Conclusions. These results indicate that biphasic shocks prevent the chronic increase in defibrillation thresholds with a transvenous lead system.
(J Am Coll Cardiol 1997;30:233-6)
Nonthoracotomy lead systems are preferred for initial implantable cardioverter-defibrillator (ICD) placement owing to lower perioperative morbidity, mortality and costs compared with epicardial lead systems ([1–4]). However, defibrillation thresholds at implantation are higher with the use of nonthoracotomy leads ([1, 5, 6]) and they rise over time ([7–12]). This can result in an inadequate defibrillation safety margin later on ([11–13]) and could limit the safety of smaller pulse generators, which have a reduced maximal output.

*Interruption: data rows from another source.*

-- ==== Sys2Proof/Laws/Completing.lean ====
section
/-! SUPPORT. What completing a ticket does: its frame, what becomes of the ticket, and that firing events leaves the pool
alone. -/
namespace Sys2Proof.Machine

open Sys2Proof

/-! ## The frame -/

theorem State.push_besideTickets (s : State) (p : Port) (l : OutLine) : (s.push p l).besideTickets = s.besideTickets :=
  State.besideTickets_of_events (s.push_besideEvents p l)

theorem State.fire_besideTickets (s : State) (n : Nat) (fs : List Tok) : (s.fire n fs).besideTickets = s.besideTickets :=
  State.besideTickets_of_events (s.fire_besideEvents n fs)

theorem State.bumpOrders_besideTickets (s : State) : (s.bump .orders).besideTickets = s.besideTickets :=
  State.besideTickets_of_events s.bumpOrders_besideEvents

theorem State.freeTicket_besideTickets (s : State) (n : Nat) : (s.freeTicket n).besideTickets = s.besideTickets := by
  unfold State.freeTicket
  split <;> rfl

theorem State.pool_besideTickets (s : State) (a : TicketsSt) (b : LinkSt) (c : PwrSt)
    (hb : { b with lastPoll := (0, false, 0) } = { s.link with lastPoll := (0, false, 0) })
    (hc : { c with idleSince := 0 } = { s.pwr with idleSince := 0 }) :
    State.besideTickets { s with tickets := a, link := b, pwr := c } = s.besideTickets := by
  simp [State.besideTickets, State.besideEvents, hb, hc]

theorem State.markDone_besideTickets (s : State) (t : Ticket) (r : Result) (fs : List Tok) (b : List Byte) :
    (s.markDone t r fs b).besideTickets = s.besideTickets := by
  unfold State.markDone
  extract_lets s1
  have h1 : s1.besideTickets = s.besideTickets := rfl
  rw [← h1]
  refine State.pool_besideTickets s1 _ _ _ ?_ rfl
  split <;> rfl

theorem State.fireDone_besideTickets (s : State) (t : Ticket) (r : Result) : (s.fireDone t r).besideTickets = s.besideTickets := by
  unfold State.fireDone
  split
  · exact s.fire_besideTickets _ _
  · rfl

theorem State.fireFail_besideTickets (s : State) (t : Ticket) (r : Result) : (s.fireFail t r).besideTickets = s.besideTickets := by
  unfold State.fireFail
  split
  · rfl
  · exact s.fire_besideTickets _ _

theorem State.deliver_besideTickets (s : State) (t : Ticket) (r : Result) (fs : List Tok) (b : List Byte) :
    (s.deliver t r fs b).besideTickets = s.besideTickets := by
  unfold State.deliver
  split
  · exact s.push_besideTickets _ _
  · exact s.freeTicket_besideTickets _

theorem State.completeCore_besideTickets (s : State) (n : Nat) (r : Result) (fs : List Tok) (b : List Byte) (z : Fired) :
    (s.completeCore n r fs b z).besideTickets = s.besideTickets := by
  unfold State.completeCore
  split
  · rfl
  · split
    · rfl
    · simp only []
      rw [State.deliver_besideTickets]
      (repeat' split) <;>
        simp only [State.fireFail_besideTickets, State.fireDone_besideTickets, State.markDone_besideTickets]

/-- What a cycle leaves differs from what it did by the order of lines, and by the edition that is left out. -/
theorem State.settled_besideTickets {s t : State} (h : t.besideTickets = s.besideTickets) :
    (t.settled s).besideTickets = s.besideTickets := by
  rw [← h]
  have he : vset t.ed EdUnit.orders.index 0 = vset s.ed EdUnit.orders.index 0 := congrArg (·.ed) h
  have hed : vset (t.settled s).ed EdUnit.orders.index 0 = vset t.ed EdUnit.orders.index 0 := by
    apply Vector.ext
    intro i hi
    have hi' := congrArg (fun v : Vector (BitVec 16) 22 => v[i]) he
    simp only [vset, Vector.getElem_setIfInBounds, State.settled] at hi' ⊢
    split
    · rfl
    · rename_i hne
      rw [if_neg hne, if_neg hne] at hi'
      simp [vget, hi']
  have e : ∀ x y : State, x.besideTickets = { y.besideTickets with ed := vset x.ed EdUnit.orders.index 0 } →
      vset x.ed EdUnit.orders.index 0 = y.besideTickets.ed → x.besideTickets = y.besideTickets := by
    intro x y h1 h2
    rw [h1, h2]
  exact e _ _ rfl hed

With further improvements in lead systems and shock waveforms, simple transvenous defibrillation lead systems have become routine ([14, 15]). Previous studies of the temporal changes of defibrillation efficacy evaluated monophasic shocks or complex nonthoracotomy lead systems, or both ([7–12]), and shock polarity was not standardized. Accordingly, the present study is a prospective, randomized comparison of changes of monophasic and biphasic defibrillation thresholds using a uniform transvenous lead and shock polarity.
1.1 Patient Group.
This prospective study included 24 consecutive patients undergoing initial ICD placement for standard clinical indications, who completed the chronic testing protocol. Specifically excluded by the study protocol were two patients who required a subcutaneous patch or array. In addition, patients were excluded for worsening congestive heart failure requiring intravenous inotropic therapy (n = 1), infection requiring device explantation (n = 1) or the use of class I or III antiarrhythmic drugs during the follow-up period (n = 2). Written, informed consent was obtained from each patient, and this study was approved by the Institutional Review Board of the University of Maryland.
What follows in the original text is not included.